### Work task
Of the entries below, restate word for word only the section that runs from the line with "s.slices := rfl" to the line with "s.flexe h j := rfl", counting both ends.
:::
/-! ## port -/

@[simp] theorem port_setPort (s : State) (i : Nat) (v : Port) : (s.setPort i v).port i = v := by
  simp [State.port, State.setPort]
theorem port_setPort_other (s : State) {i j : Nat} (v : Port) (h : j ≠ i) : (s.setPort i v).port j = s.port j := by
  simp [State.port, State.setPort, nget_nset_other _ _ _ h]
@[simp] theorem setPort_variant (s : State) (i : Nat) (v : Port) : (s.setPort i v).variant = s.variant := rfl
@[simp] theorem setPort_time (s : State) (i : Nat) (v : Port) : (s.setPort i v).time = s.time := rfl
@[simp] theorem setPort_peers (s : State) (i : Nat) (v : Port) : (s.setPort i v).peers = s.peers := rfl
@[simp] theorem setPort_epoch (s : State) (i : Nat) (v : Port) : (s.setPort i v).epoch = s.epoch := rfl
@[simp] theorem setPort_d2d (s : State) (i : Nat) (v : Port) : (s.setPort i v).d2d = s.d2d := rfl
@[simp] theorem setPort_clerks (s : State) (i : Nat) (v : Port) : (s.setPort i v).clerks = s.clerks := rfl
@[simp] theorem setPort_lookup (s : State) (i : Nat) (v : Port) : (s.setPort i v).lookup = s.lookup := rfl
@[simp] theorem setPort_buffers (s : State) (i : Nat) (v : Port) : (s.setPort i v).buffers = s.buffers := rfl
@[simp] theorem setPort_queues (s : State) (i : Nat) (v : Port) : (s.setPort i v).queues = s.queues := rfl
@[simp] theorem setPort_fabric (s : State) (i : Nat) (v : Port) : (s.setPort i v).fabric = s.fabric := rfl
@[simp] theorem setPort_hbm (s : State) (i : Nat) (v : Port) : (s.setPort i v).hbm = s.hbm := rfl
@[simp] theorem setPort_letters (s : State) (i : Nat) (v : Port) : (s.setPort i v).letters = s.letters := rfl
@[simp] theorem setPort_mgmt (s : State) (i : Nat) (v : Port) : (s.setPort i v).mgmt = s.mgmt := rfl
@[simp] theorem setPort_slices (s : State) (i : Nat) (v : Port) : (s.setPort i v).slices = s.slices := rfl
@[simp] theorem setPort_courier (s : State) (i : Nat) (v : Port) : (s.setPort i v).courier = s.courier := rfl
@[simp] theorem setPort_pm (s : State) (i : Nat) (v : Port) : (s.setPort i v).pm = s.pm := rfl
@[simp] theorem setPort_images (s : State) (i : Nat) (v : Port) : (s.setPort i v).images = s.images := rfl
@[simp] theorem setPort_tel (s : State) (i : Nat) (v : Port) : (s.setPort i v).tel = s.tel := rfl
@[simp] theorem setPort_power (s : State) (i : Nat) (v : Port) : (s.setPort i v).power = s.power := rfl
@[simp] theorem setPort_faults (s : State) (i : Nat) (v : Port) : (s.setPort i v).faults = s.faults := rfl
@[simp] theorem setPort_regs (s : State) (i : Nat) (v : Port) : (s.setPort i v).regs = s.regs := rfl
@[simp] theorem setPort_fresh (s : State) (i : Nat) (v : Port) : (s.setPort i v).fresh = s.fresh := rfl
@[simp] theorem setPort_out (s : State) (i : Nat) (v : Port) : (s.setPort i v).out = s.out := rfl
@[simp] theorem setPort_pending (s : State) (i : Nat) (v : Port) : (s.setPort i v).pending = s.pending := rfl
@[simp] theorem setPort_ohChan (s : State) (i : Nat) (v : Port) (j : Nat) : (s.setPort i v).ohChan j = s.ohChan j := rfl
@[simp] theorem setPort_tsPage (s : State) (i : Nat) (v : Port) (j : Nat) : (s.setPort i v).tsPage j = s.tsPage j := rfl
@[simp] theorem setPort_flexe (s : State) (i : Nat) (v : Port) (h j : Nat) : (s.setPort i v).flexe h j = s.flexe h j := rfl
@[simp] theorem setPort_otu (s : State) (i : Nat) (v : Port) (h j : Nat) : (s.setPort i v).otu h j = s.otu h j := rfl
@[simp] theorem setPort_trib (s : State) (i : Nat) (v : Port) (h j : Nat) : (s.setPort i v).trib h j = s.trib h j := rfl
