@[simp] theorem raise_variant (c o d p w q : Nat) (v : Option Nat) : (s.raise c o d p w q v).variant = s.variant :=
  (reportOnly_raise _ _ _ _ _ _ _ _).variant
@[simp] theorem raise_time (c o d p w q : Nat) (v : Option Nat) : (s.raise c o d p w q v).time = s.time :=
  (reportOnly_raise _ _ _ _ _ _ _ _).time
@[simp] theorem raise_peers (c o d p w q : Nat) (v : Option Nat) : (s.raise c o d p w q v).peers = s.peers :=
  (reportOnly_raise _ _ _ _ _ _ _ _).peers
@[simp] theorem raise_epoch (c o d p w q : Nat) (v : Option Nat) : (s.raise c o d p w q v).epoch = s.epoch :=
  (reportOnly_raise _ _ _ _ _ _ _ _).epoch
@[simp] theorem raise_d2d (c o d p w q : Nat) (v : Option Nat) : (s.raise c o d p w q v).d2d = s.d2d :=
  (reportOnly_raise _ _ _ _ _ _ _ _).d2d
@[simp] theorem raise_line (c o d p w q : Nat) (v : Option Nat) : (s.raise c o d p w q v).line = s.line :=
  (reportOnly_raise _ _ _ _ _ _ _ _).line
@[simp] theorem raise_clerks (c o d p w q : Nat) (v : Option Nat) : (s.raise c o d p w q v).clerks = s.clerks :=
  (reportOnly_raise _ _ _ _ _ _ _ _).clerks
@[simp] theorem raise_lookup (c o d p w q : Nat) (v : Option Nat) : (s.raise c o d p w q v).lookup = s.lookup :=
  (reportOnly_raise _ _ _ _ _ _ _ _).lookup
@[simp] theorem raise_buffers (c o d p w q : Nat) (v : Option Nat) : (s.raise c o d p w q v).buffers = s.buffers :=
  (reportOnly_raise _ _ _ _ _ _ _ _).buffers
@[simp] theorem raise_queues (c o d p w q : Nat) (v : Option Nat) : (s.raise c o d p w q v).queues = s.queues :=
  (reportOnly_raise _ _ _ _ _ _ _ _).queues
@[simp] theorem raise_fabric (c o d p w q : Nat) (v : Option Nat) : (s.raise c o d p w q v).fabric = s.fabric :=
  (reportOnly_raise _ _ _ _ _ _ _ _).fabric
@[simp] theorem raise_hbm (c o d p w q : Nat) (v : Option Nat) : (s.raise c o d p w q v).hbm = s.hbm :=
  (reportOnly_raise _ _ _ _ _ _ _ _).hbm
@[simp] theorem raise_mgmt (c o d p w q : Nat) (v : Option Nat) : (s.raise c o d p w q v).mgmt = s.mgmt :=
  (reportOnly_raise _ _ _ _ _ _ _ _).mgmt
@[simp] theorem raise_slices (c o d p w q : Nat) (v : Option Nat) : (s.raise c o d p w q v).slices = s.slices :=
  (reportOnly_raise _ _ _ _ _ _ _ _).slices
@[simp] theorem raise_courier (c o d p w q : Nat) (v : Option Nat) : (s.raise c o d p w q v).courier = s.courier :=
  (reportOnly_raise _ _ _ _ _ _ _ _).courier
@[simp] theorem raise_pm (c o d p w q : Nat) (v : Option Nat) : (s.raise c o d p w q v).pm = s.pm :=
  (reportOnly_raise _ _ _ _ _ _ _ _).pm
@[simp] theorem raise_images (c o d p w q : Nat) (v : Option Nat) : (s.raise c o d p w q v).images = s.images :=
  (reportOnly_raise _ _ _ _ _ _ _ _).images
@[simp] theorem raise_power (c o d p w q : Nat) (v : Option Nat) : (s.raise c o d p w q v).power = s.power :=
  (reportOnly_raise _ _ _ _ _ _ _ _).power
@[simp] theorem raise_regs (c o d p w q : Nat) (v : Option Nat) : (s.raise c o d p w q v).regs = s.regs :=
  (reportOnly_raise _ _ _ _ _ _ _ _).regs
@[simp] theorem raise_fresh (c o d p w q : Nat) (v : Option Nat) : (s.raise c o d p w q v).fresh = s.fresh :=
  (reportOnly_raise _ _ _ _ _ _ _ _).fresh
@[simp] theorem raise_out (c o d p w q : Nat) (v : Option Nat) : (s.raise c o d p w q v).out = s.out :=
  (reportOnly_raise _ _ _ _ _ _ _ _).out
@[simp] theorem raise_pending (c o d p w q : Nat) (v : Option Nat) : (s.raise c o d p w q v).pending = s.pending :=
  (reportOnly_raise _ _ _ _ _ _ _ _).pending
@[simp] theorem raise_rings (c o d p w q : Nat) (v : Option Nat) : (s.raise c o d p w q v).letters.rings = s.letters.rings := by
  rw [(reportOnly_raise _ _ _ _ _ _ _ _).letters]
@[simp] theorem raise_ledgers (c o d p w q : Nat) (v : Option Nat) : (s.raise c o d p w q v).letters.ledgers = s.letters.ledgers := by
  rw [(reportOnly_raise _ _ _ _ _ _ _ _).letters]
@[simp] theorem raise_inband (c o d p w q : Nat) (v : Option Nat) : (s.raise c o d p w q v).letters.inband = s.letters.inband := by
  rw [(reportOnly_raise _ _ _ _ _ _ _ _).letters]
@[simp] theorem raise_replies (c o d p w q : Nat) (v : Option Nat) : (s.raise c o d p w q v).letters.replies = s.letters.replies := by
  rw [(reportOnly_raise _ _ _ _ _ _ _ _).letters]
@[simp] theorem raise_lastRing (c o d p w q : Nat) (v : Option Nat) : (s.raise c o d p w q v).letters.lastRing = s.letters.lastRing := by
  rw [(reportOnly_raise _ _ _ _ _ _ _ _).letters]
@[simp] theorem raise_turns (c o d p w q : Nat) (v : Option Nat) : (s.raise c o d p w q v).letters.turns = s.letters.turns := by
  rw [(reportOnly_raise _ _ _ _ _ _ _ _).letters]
:::
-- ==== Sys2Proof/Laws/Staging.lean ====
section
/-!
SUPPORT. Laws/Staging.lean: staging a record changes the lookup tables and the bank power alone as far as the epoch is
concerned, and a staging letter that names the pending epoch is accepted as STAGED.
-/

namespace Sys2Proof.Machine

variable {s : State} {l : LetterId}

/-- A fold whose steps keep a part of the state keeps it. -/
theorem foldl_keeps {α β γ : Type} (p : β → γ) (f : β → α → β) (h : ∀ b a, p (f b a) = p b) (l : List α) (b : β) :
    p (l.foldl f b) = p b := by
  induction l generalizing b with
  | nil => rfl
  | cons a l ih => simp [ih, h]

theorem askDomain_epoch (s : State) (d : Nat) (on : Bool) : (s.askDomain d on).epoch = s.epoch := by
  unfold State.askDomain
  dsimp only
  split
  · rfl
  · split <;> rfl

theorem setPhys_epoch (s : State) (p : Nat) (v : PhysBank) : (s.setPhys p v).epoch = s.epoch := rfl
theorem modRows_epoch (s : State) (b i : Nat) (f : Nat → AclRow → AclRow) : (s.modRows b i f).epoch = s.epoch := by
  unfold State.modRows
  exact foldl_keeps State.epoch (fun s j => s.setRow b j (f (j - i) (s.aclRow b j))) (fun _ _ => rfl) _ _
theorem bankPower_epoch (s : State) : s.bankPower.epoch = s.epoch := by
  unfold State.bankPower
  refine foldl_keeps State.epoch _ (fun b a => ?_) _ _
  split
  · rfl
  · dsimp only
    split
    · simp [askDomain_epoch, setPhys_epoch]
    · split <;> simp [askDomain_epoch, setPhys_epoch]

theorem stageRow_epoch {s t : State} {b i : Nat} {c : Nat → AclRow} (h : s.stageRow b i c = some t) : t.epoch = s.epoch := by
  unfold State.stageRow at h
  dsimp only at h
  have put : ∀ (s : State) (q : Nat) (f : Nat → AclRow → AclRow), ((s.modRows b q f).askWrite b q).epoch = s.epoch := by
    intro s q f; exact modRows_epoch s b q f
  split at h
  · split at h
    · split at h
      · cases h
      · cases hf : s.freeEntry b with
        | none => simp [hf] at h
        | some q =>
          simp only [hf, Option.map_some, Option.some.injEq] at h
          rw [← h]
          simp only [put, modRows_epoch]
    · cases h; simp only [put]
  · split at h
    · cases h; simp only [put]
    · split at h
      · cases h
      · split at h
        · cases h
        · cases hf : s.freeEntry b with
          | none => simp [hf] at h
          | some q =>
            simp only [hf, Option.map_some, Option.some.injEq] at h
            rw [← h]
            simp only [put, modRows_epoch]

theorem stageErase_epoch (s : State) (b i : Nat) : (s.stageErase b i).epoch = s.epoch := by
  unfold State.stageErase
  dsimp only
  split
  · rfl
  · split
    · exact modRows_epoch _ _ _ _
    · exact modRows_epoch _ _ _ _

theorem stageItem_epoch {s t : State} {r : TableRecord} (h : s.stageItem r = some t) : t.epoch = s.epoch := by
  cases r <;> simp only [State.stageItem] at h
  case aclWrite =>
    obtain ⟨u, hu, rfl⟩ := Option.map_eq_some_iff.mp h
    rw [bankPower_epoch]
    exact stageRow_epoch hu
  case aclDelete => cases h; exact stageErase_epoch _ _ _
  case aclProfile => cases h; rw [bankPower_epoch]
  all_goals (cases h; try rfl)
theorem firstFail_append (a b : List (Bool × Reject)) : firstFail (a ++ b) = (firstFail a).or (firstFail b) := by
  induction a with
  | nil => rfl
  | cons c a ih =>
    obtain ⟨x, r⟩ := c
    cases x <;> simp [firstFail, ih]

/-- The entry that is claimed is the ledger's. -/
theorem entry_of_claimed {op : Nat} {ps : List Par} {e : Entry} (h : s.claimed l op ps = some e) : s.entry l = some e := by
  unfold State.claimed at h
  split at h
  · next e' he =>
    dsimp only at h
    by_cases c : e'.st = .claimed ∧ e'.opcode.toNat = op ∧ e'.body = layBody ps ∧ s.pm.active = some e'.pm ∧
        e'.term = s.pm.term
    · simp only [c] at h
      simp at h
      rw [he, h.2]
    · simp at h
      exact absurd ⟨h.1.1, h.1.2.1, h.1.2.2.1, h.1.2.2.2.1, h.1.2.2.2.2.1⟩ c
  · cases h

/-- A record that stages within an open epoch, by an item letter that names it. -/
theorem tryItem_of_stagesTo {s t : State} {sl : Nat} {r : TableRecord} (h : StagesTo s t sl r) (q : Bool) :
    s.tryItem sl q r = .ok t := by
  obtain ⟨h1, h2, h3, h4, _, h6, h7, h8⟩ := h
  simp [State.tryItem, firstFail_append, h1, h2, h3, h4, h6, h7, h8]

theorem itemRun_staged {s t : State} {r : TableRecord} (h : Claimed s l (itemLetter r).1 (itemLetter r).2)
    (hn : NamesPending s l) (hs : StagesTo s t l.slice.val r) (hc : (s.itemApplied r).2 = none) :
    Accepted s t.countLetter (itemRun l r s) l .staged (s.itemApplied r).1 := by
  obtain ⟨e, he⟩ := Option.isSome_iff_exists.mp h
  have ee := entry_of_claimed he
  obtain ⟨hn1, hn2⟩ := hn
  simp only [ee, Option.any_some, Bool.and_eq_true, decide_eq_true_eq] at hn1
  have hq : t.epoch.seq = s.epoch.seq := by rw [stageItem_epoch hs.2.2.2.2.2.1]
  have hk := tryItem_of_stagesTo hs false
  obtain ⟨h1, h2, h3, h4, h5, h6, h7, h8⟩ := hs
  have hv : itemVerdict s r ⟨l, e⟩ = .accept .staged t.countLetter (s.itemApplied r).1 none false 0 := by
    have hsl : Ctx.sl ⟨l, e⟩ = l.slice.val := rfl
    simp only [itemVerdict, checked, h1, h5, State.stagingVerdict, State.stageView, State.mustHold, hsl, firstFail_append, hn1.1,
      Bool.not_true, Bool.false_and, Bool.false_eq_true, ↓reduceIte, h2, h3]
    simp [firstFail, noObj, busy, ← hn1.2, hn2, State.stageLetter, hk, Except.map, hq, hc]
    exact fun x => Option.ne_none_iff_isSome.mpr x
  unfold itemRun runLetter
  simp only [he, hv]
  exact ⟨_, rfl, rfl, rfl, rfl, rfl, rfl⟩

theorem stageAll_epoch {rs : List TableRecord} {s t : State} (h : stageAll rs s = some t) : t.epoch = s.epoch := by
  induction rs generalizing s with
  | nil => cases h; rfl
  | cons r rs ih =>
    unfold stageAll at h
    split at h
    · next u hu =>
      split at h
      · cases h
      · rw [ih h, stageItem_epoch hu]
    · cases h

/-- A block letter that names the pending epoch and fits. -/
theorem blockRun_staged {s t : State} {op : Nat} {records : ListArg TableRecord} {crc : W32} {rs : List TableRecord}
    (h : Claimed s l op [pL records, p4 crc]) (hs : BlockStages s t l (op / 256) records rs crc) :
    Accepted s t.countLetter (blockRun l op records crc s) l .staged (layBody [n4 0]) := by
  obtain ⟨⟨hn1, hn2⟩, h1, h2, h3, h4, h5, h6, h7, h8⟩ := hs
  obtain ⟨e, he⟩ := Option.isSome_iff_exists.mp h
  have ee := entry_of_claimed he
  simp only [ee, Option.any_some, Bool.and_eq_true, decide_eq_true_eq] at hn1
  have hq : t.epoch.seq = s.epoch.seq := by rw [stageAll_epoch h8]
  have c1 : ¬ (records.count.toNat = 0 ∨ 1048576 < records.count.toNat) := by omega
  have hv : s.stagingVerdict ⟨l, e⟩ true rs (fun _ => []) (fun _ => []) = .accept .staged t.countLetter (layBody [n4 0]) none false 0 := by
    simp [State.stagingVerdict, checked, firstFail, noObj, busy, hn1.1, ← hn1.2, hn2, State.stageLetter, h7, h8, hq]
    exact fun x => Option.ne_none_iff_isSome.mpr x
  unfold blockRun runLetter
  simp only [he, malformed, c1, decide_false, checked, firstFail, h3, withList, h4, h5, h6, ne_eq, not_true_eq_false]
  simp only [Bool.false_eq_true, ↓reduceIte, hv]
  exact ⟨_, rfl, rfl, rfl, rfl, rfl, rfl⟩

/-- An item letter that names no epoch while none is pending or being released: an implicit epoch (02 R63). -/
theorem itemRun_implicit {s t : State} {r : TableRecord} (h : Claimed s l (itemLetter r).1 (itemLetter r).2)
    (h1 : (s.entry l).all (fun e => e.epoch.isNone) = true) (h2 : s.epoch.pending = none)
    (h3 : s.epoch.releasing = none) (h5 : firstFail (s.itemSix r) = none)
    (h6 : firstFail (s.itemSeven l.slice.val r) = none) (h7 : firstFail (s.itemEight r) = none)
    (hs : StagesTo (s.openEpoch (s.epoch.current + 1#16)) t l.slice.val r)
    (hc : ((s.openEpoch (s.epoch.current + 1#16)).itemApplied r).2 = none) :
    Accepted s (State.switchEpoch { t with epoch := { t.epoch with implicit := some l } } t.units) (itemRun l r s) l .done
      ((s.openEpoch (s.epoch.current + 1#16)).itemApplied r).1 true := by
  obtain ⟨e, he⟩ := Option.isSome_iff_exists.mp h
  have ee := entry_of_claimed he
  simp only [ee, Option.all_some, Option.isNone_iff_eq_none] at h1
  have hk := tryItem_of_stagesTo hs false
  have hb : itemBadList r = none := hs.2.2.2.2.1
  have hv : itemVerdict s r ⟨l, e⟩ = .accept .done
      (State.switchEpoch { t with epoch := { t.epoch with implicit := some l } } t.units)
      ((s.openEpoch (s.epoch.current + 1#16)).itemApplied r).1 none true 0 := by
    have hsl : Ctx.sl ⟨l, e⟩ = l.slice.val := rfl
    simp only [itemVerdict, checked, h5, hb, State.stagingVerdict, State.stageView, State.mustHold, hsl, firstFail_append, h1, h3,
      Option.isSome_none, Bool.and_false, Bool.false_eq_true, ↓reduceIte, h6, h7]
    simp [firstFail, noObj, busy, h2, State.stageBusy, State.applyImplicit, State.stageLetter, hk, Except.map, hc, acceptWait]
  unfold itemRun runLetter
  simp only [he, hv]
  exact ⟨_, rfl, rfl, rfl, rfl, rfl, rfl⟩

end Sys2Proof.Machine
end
:::
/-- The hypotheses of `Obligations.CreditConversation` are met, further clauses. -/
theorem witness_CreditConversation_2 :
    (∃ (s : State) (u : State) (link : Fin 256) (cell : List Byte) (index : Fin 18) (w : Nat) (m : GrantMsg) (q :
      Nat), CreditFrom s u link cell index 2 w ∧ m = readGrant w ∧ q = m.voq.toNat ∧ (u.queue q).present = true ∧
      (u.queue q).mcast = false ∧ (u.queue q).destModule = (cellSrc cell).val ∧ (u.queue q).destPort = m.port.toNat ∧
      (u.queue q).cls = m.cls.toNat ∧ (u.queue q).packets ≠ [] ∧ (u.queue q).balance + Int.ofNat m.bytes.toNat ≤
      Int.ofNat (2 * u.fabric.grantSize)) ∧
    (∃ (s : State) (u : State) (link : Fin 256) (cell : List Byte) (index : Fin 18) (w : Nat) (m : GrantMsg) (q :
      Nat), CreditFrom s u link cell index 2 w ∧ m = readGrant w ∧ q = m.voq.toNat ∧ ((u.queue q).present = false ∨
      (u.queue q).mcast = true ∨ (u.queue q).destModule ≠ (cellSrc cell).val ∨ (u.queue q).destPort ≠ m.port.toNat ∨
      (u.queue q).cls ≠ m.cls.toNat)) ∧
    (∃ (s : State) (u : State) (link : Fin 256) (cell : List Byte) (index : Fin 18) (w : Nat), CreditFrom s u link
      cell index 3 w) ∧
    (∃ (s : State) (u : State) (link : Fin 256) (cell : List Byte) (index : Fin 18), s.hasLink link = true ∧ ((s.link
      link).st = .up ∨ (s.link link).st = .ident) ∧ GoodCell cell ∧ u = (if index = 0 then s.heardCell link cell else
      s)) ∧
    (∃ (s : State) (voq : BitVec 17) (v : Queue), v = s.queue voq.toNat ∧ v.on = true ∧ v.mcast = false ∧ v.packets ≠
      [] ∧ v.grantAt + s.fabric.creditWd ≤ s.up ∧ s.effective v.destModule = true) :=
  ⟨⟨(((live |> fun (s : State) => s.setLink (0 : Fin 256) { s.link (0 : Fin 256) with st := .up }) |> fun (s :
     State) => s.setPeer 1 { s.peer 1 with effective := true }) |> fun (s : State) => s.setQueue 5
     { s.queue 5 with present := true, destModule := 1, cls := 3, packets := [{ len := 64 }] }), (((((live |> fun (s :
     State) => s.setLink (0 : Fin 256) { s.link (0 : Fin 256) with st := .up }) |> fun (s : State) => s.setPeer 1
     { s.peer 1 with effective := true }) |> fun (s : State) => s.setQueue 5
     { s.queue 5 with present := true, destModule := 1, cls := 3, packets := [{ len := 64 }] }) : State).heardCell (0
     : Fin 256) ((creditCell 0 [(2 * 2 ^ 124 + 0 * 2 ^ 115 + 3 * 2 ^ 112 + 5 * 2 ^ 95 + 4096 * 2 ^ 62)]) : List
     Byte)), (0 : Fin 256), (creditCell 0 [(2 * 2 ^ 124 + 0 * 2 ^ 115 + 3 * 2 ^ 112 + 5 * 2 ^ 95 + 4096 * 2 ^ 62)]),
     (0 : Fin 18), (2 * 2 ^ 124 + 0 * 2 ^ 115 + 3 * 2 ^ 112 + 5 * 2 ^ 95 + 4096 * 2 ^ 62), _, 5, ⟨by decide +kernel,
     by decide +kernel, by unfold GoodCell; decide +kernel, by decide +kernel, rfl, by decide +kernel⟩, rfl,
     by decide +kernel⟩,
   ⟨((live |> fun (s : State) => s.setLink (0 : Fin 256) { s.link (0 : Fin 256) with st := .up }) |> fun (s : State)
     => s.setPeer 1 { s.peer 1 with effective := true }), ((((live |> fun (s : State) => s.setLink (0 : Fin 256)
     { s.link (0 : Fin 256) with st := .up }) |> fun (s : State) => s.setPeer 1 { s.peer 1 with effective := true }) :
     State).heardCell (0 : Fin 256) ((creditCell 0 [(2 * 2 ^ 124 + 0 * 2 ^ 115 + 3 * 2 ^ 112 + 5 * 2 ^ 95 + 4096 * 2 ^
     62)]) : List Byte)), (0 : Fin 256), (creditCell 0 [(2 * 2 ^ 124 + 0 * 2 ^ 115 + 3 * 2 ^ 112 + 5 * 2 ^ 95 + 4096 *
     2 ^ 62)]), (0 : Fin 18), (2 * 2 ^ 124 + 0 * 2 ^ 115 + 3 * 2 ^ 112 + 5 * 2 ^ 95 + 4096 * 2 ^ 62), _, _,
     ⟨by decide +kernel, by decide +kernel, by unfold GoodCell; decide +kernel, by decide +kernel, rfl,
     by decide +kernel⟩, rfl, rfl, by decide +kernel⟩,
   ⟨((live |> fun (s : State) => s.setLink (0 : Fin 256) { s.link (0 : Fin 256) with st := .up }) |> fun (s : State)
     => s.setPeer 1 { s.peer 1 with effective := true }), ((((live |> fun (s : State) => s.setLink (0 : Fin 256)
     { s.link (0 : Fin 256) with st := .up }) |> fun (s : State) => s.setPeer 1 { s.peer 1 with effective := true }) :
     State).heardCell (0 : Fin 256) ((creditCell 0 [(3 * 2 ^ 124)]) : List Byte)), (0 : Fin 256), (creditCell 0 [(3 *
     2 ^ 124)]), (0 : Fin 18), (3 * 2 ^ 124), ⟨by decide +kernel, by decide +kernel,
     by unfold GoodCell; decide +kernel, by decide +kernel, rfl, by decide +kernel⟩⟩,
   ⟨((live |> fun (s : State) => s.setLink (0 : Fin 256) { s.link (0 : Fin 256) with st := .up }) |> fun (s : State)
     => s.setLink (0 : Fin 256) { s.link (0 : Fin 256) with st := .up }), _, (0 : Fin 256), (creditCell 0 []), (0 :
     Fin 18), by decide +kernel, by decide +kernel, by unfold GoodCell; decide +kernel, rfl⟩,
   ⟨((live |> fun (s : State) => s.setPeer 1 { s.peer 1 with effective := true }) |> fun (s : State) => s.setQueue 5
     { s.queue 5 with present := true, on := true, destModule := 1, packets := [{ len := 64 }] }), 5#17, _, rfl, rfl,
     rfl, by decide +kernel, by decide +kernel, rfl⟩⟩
:::
### Reply
@[simp] theorem setPort_slices (s : State) (i : Nat) (v : Port) : (s.setPort i v).slices = s.slices := rfl
@[simp] theorem setPort_courier (s : State) (i : Nat) (v : Port) : (s.setPort i v).courier = s.courier := rfl
@[simp] theorem setPort_pm (s : State) (i : Nat) (v : Port) : (s.setPort i v).pm = s.pm := rfl
@[simp] theorem setPort_images (s : State) (i : Nat) (v : Port) : (s.setPort i v).images = s.images := rfl
@[simp] theorem setPort_tel (s : State) (i : Nat) (v : Port) : (s.setPort i v).tel = s.tel := rfl
@[simp] theorem setPort_power (s : State) (i : Nat) (v : Port) : (s.setPort i v).power = s.power := rfl
@[simp] theorem setPort_faults (s : State) (i : Nat) (v : Port) : (s.setPort i v).faults = s.faults := rfl
@[simp] theorem setPort_regs (s : State) (i : Nat) (v : Port) : (s.setPort i v).regs = s.regs := rfl
@[simp] theorem setPort_fresh (s : State) (i : Nat) (v : Port) : (s.setPort i v).fresh = s.fresh := rfl
@[simp] theorem setPort_out (s : State) (i : Nat) (v : Port) : (s.setPort i v).out = s.out := rfl
@[simp] theorem setPort_pending (s : State) (i : Nat) (v : Port) : (s.setPort i v).pending = s.pending := rfl
@[simp] theorem setPort_ohChan (s : State) (i : Nat) (v : Port) (j : Nat) : (s.setPort i v).ohChan j = s.ohChan j := rfl
@[simp] theorem setPort_tsPage (s : State) (i : Nat) (v : Port) (j : Nat) : (s.setPort i v).tsPage j = s.tsPage j := rfl
@[simp] theorem setPort_flexe (s : State) (i : Nat) (v : Port) (h j : Nat) : (s.setPort i v).flexe h j = s.flexe h j := rfl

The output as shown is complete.